# If you sell your canned products, how much to charge?



## Kristinemomof3 (Sep 17, 2012)

How do you figure up your price to sell? I had a friend ask if I sold stuff, I haven't, but may be willing.


----------



## FarmChix (Mar 3, 2013)

I think if you begin selling, you will need to check out the FDA regulations on your product. It will all need labelling with nutritional content, ingredients, etc. You will also need a liability insurance. I am not 100% sure on everything, but I am sure there is special labelling required and you would need to register with the FDA. Let me know how it goes!


----------



## Belfrybat (Feb 21, 2003)

Around here (rural Texas) the going rate is $3.00-3.50 for half-pints, $3.50-4.00 for pints, and $6.00 for quarts. When on holiday in Arkansas, I purchased some home-made canned chow-chow for $5.50 a pint, which I thought was a bit too pricey but they were gifts.


----------



## blynn (Oct 16, 2006)

Google 'cottage food law' for your home state. Here in MN, if you sell less than $5,000 dollars per year you are not required to register with anyone, but you must display a sign stating 'These products are homemade and not subject to state inspection'. You must also put your name and address on each jar, and I think an ingredient list. They also strongly recommend you take a specific class on food preparation. 

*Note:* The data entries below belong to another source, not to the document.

-- ==== Sys2Proof/Laws/State.lean ====
section
/-! SUPPORT. Laws/State.lean: what each update of the device leaves alone, and what it changes: one lemma per field per update. -/

namespace Sys2Proof.Machine

/-! ### setCore -/

@[simp] theorem Device.setCore_beat (d : Device) (c : Nat) (k : Core) : (d.setCore c k).beat = d.beat := rfl
@[simp] theorem Device.setCore_ident (d : Device) (c : Nat) (k : Core) : (d.setCore c k).ident = d.ident := rfl
@[simp] theorem Device.setCore_pins (d : Device) (c : Nat) (k : Core) : (d.setCore c k).pins = d.pins := rfl
@[simp] theorem Device.setCore_drone (d : Device) (c : Nat) (k : Core) : (d.setCore c k).drone = d.drone := rfl
@[simp] theorem Device.setCore_hold (d : Device) (c : Nat) (k : Core) : (d.setCore c k).hold = d.hold := rfl
@[simp] theorem Device.setCore_gate (d : Device) (c : Nat) (k : Core) : (d.setCore c k).gate = d.gate := rfl
@[simp] theorem Device.setCore_regions (d : Device) (c : Nat) (k : Core) : (d.setCore c k).regions = d.regions := rfl
@[simp] theorem Device.setCore_tasks (d : Device) (c : Nat) (k : Core) : (d.setCore c k).tasks = d.tasks := rfl
@[simp] theorem Device.setCore_dram (d : Device) (c : Nat) (k : Core) : (d.setCore c k).dram = d.dram := rfl
@[simp] theorem Device.setCore_stackRecs (d : Device) (c : Nat) (k : Core) : (d.setCore c k).stackRecs = d.stackRecs := rfl
@[simp] theorem Device.setCore_tick (d : Device) (c : Nat) (k : Core) : (d.setCore c k).tick = d.tick := rfl
@[simp] theorem Device.setCore_openReads (d : Device) (c : Nat) (k : Core) : (d.setCore c k).openReads = d.openReads := rfl
@[simp] theorem Device.setCore_staging (d : Device) (c : Nat) (k : Core) : (d.setCore c k).staging = d.staging := rfl
@[simp] theorem Device.setCore_fabric (d : Device) (c : Nat) (k : Core) : (d.setCore c k).fabric = d.fabric := rfl
@[simp] theorem Device.setCore_host (d : Device) (c : Nat) (k : Core) : (d.setCore c k).host = d.host := rfl
@[simp] theorem Device.setCore_hub (d : Device) (c : Nat) (k : Core) : (d.setCore c k).hub = d.hub := rfl
@[simp] theorem Device.setCore_shadow (d : Device) (c : Nat) (k : Core) : (d.setCore c k).shadow = d.shadow := rfl
@[simp] theorem Device.setCore_power (d : Device) (c : Nat) (k : Core) : (d.setCore c k).power = d.power := rfl
@[simp] theorem Device.setCore_ledger (d : Device) (c : Nat) (k : Core) : (d.setCore c k).ledger = d.ledger := rfl
@[simp] theorem Device.setCore_logger (d : Device) (c : Nat) (k : Core) : (d.setCore c k).logger = d.logger := rfl
@[simp] theorem Device.setCore_twin (d : Device) (c : Nat) (k : Core) : (d.setCore c k).twin = d.twin := rfl
@[simp] theorem Device.setCore_boot (d : Device) (c : Nat) (k : Core) : (d.setCore c k).boot = d.boot := rfl
@[simp] theorem Device.setCore_free (d : Device) (c : Nat) (k : Core) : (d.setCore c k).free = d.free := rfl
@[simp] theorem Device.setCore_cross (d : Device) (c : Nat) (k : Core) : (d.setCore c k).cross = d.cross := rfl
@[simp] theorem Device.setCore_crossNum (d : Device) (c : Nat) (k : Core) : (d.setCore c k).crossNum = d.crossNum := rfl
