-- ==== Sys2Proof/WellFormed.lean ====
section
/-! DEFINITION. WellFormed.lean: operands that the table of operations and events admits: unit numbers that some grade has,
access sizes and byte counts that the spec gives. A part of a smaller grade has fewer units: exec stops there by name. -/

namespace Sys2Proof

/-- A logical core of some grade (R3). -/
def coreOk (c : Nat) : Bool := decide (c < 144)
/-- A mailbox (R446). -/
def mailboxOk (mb : Nat) : Bool := decide (mb < 16)
/-- A port of some grade: F0 to F31, T0 and T1 (R319). -/
def portOk (p : Nat) : Bool := decide (p < 34)
/-- A task slot (R408). -/
def slotOk (t : Nat) : Bool := decide (t < 8)
/-- A stack of some grade (R15). -/
def stackOk (k : Nat) : Bool := decide (k < 8)
/-- A region of Table 3-1. -/
def regionOk (r : Nat) : Bool := decide (r < 170)
/-- A quarter. -/
def quarterOk (q : Nat) : Bool := decide (q < 4)
/-- A mailbox of BAR0 or a relay window (R446, R464). -/
def windowOk (n : Nat) : Bool := decide (n < 14)
/-- An access size of R447. -/
def sizeOk (n : Nat) : Bool := n == 4 || n == 8
/-- A sensor of R607: the hub, a quarter or a stack. -/
def sensorOk (n : Nat) : Bool := decide (n < 13)
/-- A slot of the line, of 512 B (R29). -/
def slotBytesOk (bs : List (BitVec 8)) : Bool := bs.length == 512
/-- A position of the wall beat (R33, R338). -/
def positionOk (k : Nat) : Bool := decide (k < 224)
/-- A logical device number (R344). -/
def deviceOk (n : Nat) : Bool := decide (n < 4096)
/-- A seat (R501). -/
def seatOk (n : Nat) : Bool := decide (n < 2)
/-- SMB_ADDR (R587). -/
def strapOk (n : Nat) : Bool := decide (n < 4)
/-- Rails by number (Table 25-4). -/
def railsOk (l : List Nat) : Bool := l.all (fun r => decide (r < 26))
/-- Readings of rails. -/
def readingsOk (l : List (Nat × Nat × Nat)) : Bool := l.all (fun x => decide (x.1 < 26))
/-- A scratchpad bank (R235). -/
def bankOk (b : Nat) : Bool := decide (b < 64)
/-- The bits of a word frame of DRONE_IN (Table 2-3). -/
def frameOk (f : Nat) : Bool := decide (f < 2 ^ 88)
/-- Readings at a beat edge: regions and stacks that exist, temperatures that the word of R91 holds. -/
def envOk (e : EdgeEnv) : Bool :=
  e.tj.all (fun x => regionOk x.1 && decide (x.2 < 1024)) && e.rate.all (fun x => regionOk x.1)
    && e.stackTemp.all (fun x => stackOk x.1) && e.slack.all (fun x => decide (x.1 < 148))
    && e.count.all (fun x => decide (144 ≤ x.1) && decide (x.1 < 148) && decide (x.2 < 1600))
/-- Stalls at a gate: of cores, in local cycles (R26, R161). -/
def stallOk (l : List (Nat × Nat)) : Bool := l.all (fun x => coreOk x.1)
/-- A record of the twin stream: its fields fit Table 22-4. -/
def recOk (r : TwinRec) : Bool :=
  decide (r.beat < 2 ^ 64) && decide (r.sc < 2048) && decide (r.core < 256) && decide (r.aux < 2 ^ 25)
    && decide (r.data.length ≤ 4064)
/-- A piece of R463: at most 448 B, within the command area. -/
def pieceOk (off : Nat) (data : List (BitVec 8)) : Bool := decide (data.length ≤ 448) && decide (off < 4096)

/-- Is a command or event well-formed? -/
def Instr.wf : Instr → Bool
  | .registerWrite _ size _ | .ringConfigWrite _ size _ | .ringHeadWrite size _ => sizeOk size
  | .submit win size _ | .relayAbandon win size _ => windowOk win && sizeOk size
  | .bar2Write _ _ | .smbSetPointer _ _ | .smbBlockWrite _ _ | .smbBlockRead _ | .commandStart | .ringEntryWrite
  | .planStopEffect | .planStartEffect | .snapshotLatch | .powerPolicyEffect | .dramTick | .stagingScrub | .logGap
  | .openWrite | .openReadReq | .openReadData | .openKeyAdd | .openQmsg | .openDone | .openHost | .droneInMarker _
  | .droneLost | .freewheelExpired | .freewheelExit | .droneLock | .droneRealign | .standbyTakeover | .refclkLost
  | .refclkReturn | .pcieRefclkLost | .hostLinkUp | .powerCapUpdate | .meterEnergyShare | .resetAssert | .bootFrame
  | .bootSignature | .startupStep | .chanterReady | .twinSeatTimeout | .twinPeerAliveFall | .openDeferralApply | .twinMute
  | .twinLinkLoss | .twinJoin | .twinAttachAbandon | .twinScrubRepair | .bypass | .idcode | .samplePreload | .extest
  | .clamp | .highz | .hostLinkDown | .twinPeerAliveRise | .lossOfPower => true
  | .commandComplete mb | .identRead mb | .versionNegotiate mb | .topoSet mb | .droneRole mb | .imageStage mb
  | .imageCommit mb | .taskBind mb | .taskStart mb | .yieldReq mb | .taskStop mb | .ctxSave mb | .ctxRestore mb
  | .planStop mb | .planSet mb | .planStart mb | .snapshot mb | .counterRead mb | .healthRead mb | .digestRead mb
  | .replayArm mb | .replayRun mb | .powerPolicy mb | .meterRead mb | .epochSet mb | .twinAttach mb | .twinDetach mb
  | .hostCopy mb => mailboxOk mb
  | .taskStartEffect slot | .yieldPoint slot | .yieldOverdue slot | .taskFaulted slot | .replayApply slot => slotOk slot
  | .mgmtPiece mb src off data _ => mailboxOk mb && deviceOk src && pieceOk off data
  | .mgmtResponse src mb off data _ => deviceOk src && mailboxOk mb && pieceOk off data
  | .ctNop c | .ctLoop c | .ctJump c | .ctGate c | .ctYield c | .ctHint c | .ctFlagrd c | .ctFlagclr c | .ctEnd c
  | .cuNop c | .cuCopy c | .mxNop c | .mxPass c | .vNop c _ | .vAdd c _ | .vSub c _ | .vMul c _ | .vFma c _ | .vDiv c _
  | .vSqrt c _ | .vMax c _ | .vMin c _ | .vCmp c _ | .vSel c _ | .vNeg c _ | .v2sum c _ | .v2prod c _ | .vExp2 c _
  | .vLog2 c _ | .vRcp c _ | .vRsqrt c _ | .vAnd c _ | .vOr c _ | .vXor c _ | .vShl c _ | .vShr c _ | .vSra c _
  | .vMov c _ | .vPerm c _ | .vShuf c _ | .vCvt c _ | .vUnpk c _ | .vPack c _ | .vCmpr c _ | .vExpd c _ | .vBcomb c _
  | .vRsum c _ | .vRmax c _ | .vRmin c _ | .vXadd c _ | .vXrd c _ | .vXclr c _ | .vXst c _ | .vXld c _ | .vSm0 c _
  | .vSm1 c _ | .vSmr c _ | .vSm2 c _ | .vSmn c _ | .vPset c _ | .vPbuf c _ | .vBell c _ | .qkNop c | .keyAdd c
  | .keyWait c | .keyTake c | .keyRead c | .qSend c | .qRecv c | .qSelect c | .entDraw c | .timeRead c | .cntRead c
  | .vectorWriteback c | .mxFeedRead c | .passResultLand c _ | .scrubCycle c | .bundleWaitOverdue c | .copyComplete c _
  | .queueArrival c | .coreRemap c => coreOk c
  | .beatEdge env => envOk env
  | .beatWorkDone region => regionOk region
  | .beatGateOpen stall => stallOk stall
  | .copyAccess c bank _ => coreOk c && bankOk bank
  | .forcedRefresh stack | .dramScrub stack => stackOk stack
  | .slotTransmit p | .controlSlotTransmit p | .slipWrite p | .repairResend p | .ledgerCheck p | .linkTrainingDone p _
  | .linkFramingLock p | .openLink p | .linkDelayDone p _ | .portFramingLoss p | .linkUpTimeout p => portOk p
  | .outboxReady p pos => portOk p && positionOk pos
  | .slotReceive p slot | .controlSlotReceive p slot _ => portOk p && slotBytesOk slot
  | .droneInWord frame => frameOk frame
  | .railTelemetryRead readings => readingsOk readings
  | .railStatusRead faults => railsOk faults
  | .thermalShutdown sensor => sensorOk sensor
  | .wakeComplete kind unit => decide (kind < 3) && coreOk unit
  | .resetRelease seat smbAddr => seatOk seat && strapOk smbAddr
  | .dieAttestation q _ => quarterOk q
  | .twDecide r | .twAck r | .twReady r | .twCommand r | .twHostIn r | .twValue r | .twMissed r | .twFill r | .twDigest r
  | .twFault r | .twSteer r | .twCopy r => recOk r
  | .twMbox14 off data _ _ => pieceOk off data
  | .packageFault cause unit => decide (cause < 5) && decide (unit < 26)

end Sys2Proof
end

The laws can vary drastically from state to state. 

I do not sell at a farmer's market, but a friend wanted to buy salsa from me last year and gave me 15 dollars for two pints. She said it was comperable to prices she'd been paying at farmer's markets. Farmer's market prices can really fluctuate around here, some people charge anywhere from 5-7 dollars for a half pint of jam and get it, and then the Amish have cheaper prices than that, usually.

Do the math and figure out how much you paid for your jar, produce, pectin, sugar, other ingredients, etc. and charge accordingly. Bear in mind you will likely not get any of your jars back.


----------



## PlicketyCat (Jul 14, 2010)

After checking your cottage food laws, look at the prices of similar items at the grocery store and at nearby farmer's markets. The price of your artisan product should be higher than the commercial product at the supermarket, but not more than other similar artisan products at the farmer's market. A lot depends on the ingredient... berry products typically cost more than veggies, luxury or jazzy combos typically cost more than plain-jane.

I can get a pint of organic garden pickles at the FM for around $3.50; but a pint of brandied pears with vanilla beans is $12.75. Wild berry jams are $6.50 a half-pint, but strawberry-rhubarb pie filling is $7 a quart.


----------